THE RECORDS:
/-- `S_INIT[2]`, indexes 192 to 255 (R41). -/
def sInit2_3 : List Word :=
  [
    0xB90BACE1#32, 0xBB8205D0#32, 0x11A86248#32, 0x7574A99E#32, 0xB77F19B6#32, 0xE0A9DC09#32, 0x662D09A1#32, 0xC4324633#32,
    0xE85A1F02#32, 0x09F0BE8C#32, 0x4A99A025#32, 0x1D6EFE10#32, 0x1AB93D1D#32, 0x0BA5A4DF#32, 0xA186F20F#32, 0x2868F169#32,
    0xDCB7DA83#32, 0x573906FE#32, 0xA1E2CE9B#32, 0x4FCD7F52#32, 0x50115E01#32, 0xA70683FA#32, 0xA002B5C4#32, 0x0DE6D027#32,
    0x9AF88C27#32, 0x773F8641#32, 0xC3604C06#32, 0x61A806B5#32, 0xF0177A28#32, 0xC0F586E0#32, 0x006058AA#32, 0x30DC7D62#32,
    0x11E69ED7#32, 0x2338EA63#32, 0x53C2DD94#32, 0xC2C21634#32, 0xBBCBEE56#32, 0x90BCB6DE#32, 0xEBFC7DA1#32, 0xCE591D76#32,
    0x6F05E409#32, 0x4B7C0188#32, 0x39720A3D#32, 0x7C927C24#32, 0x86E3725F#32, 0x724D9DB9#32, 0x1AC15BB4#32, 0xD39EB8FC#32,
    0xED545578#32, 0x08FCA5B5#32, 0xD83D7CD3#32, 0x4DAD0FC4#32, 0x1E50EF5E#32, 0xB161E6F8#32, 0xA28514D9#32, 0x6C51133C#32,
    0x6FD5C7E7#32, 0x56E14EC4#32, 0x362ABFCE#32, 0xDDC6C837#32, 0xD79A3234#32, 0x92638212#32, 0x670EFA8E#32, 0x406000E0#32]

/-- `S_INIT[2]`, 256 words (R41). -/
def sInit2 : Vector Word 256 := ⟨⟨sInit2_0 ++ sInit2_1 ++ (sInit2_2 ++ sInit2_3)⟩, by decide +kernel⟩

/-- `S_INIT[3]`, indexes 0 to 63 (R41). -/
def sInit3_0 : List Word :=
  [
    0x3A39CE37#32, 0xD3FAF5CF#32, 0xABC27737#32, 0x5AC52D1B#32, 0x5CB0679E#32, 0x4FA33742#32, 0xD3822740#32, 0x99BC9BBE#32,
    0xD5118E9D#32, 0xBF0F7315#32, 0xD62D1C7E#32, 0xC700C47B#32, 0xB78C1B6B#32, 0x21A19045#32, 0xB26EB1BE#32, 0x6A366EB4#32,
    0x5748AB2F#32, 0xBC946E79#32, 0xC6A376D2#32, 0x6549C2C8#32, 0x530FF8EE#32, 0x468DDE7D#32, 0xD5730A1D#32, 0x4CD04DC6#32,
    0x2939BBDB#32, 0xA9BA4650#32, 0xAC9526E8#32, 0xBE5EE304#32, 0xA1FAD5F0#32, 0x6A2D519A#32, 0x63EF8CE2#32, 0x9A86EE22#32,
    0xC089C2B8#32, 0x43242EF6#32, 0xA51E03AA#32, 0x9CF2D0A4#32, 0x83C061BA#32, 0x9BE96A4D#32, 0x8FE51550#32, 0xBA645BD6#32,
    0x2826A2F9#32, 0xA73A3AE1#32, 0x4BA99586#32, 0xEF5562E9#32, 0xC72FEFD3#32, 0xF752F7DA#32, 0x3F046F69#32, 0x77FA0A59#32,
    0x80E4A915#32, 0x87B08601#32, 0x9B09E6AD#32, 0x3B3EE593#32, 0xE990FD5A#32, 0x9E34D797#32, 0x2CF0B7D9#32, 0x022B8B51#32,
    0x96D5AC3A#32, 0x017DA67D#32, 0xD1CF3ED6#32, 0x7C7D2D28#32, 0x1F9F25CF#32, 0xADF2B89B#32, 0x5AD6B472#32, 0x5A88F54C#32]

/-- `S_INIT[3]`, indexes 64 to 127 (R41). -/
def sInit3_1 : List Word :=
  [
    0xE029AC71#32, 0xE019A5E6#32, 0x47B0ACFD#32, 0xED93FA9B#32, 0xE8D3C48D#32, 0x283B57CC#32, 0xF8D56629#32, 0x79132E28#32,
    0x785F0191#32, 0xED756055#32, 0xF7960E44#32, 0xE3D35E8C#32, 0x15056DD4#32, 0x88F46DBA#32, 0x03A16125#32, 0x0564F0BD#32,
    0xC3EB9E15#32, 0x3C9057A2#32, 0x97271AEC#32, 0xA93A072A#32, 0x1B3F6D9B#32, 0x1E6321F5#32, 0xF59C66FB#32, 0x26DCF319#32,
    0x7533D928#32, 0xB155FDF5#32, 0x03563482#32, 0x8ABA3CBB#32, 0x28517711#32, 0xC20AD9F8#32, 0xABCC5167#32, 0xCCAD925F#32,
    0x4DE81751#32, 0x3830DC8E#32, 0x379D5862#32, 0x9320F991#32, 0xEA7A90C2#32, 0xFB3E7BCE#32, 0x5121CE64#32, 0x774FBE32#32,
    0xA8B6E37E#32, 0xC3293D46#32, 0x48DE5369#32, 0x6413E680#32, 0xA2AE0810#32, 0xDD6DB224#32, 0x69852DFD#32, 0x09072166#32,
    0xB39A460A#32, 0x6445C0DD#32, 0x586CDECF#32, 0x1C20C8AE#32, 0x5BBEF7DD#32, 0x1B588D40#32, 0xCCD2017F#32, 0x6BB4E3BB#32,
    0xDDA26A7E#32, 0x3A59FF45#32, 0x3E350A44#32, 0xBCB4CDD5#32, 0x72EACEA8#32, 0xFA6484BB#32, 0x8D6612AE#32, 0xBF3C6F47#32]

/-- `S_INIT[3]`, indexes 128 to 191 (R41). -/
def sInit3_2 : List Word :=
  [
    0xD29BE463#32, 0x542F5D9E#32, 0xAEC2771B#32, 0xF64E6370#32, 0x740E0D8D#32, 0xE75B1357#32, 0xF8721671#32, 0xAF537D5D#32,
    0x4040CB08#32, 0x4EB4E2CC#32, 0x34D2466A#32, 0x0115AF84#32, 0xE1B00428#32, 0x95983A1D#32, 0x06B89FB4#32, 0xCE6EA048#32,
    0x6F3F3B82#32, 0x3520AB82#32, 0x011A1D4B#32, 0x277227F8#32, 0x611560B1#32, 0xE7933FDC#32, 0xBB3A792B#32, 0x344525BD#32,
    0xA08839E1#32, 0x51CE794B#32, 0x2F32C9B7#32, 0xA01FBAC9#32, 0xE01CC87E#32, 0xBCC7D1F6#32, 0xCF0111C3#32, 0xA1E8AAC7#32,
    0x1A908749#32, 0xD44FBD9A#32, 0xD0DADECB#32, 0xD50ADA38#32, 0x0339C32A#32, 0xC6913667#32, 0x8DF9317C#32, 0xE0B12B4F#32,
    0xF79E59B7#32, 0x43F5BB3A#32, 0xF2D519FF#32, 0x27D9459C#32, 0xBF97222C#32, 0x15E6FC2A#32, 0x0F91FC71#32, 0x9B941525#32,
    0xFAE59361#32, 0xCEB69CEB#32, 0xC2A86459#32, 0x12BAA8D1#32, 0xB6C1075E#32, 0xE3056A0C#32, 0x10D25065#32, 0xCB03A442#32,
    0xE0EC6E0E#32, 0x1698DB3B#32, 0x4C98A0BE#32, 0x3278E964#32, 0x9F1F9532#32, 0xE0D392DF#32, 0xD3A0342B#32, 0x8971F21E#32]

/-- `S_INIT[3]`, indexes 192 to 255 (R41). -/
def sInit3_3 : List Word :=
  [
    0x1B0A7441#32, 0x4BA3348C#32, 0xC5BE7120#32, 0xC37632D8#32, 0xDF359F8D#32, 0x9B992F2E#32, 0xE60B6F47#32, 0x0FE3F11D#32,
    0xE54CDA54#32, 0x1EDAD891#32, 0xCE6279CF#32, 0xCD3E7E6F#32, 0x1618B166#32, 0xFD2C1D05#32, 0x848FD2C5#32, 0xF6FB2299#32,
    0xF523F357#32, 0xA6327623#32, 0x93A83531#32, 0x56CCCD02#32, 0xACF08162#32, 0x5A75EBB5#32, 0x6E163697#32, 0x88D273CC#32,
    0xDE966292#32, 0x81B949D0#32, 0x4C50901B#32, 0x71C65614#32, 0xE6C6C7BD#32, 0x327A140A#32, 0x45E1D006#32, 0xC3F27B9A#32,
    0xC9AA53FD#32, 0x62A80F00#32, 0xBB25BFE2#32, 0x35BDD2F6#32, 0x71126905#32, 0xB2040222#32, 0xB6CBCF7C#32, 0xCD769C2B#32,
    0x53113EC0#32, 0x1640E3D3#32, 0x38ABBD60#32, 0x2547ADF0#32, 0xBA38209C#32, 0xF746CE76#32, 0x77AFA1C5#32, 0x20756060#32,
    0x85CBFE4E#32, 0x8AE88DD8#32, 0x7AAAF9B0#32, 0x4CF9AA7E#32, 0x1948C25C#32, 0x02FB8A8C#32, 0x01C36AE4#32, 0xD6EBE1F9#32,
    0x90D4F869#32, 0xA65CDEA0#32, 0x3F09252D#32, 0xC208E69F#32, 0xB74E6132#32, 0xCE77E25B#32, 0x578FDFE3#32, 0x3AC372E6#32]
* * *
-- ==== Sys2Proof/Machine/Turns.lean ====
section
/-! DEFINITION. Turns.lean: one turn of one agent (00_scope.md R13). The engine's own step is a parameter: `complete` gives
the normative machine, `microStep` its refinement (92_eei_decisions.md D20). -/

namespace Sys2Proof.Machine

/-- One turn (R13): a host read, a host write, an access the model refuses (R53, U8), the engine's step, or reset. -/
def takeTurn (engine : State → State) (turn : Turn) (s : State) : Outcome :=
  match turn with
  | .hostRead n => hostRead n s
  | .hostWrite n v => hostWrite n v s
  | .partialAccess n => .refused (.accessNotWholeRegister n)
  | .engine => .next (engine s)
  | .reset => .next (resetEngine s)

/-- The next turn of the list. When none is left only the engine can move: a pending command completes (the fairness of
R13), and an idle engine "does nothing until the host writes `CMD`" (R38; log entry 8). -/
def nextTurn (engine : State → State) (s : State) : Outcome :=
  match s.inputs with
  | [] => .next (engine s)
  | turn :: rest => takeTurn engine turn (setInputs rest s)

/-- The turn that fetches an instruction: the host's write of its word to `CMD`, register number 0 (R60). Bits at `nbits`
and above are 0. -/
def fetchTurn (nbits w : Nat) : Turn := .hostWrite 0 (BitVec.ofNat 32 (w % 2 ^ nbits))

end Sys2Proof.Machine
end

WHAT IS BEING ASKED: For each line above that includes "Turns", make a copy.

TASK RESULT:
-- ==== Sys2Proof/Machine/Turns.lean ====
/-! DEFINITION. Turns.lean: one turn of one agent (00_scope.md R13). The engine's own step is a parameter: `complete` gives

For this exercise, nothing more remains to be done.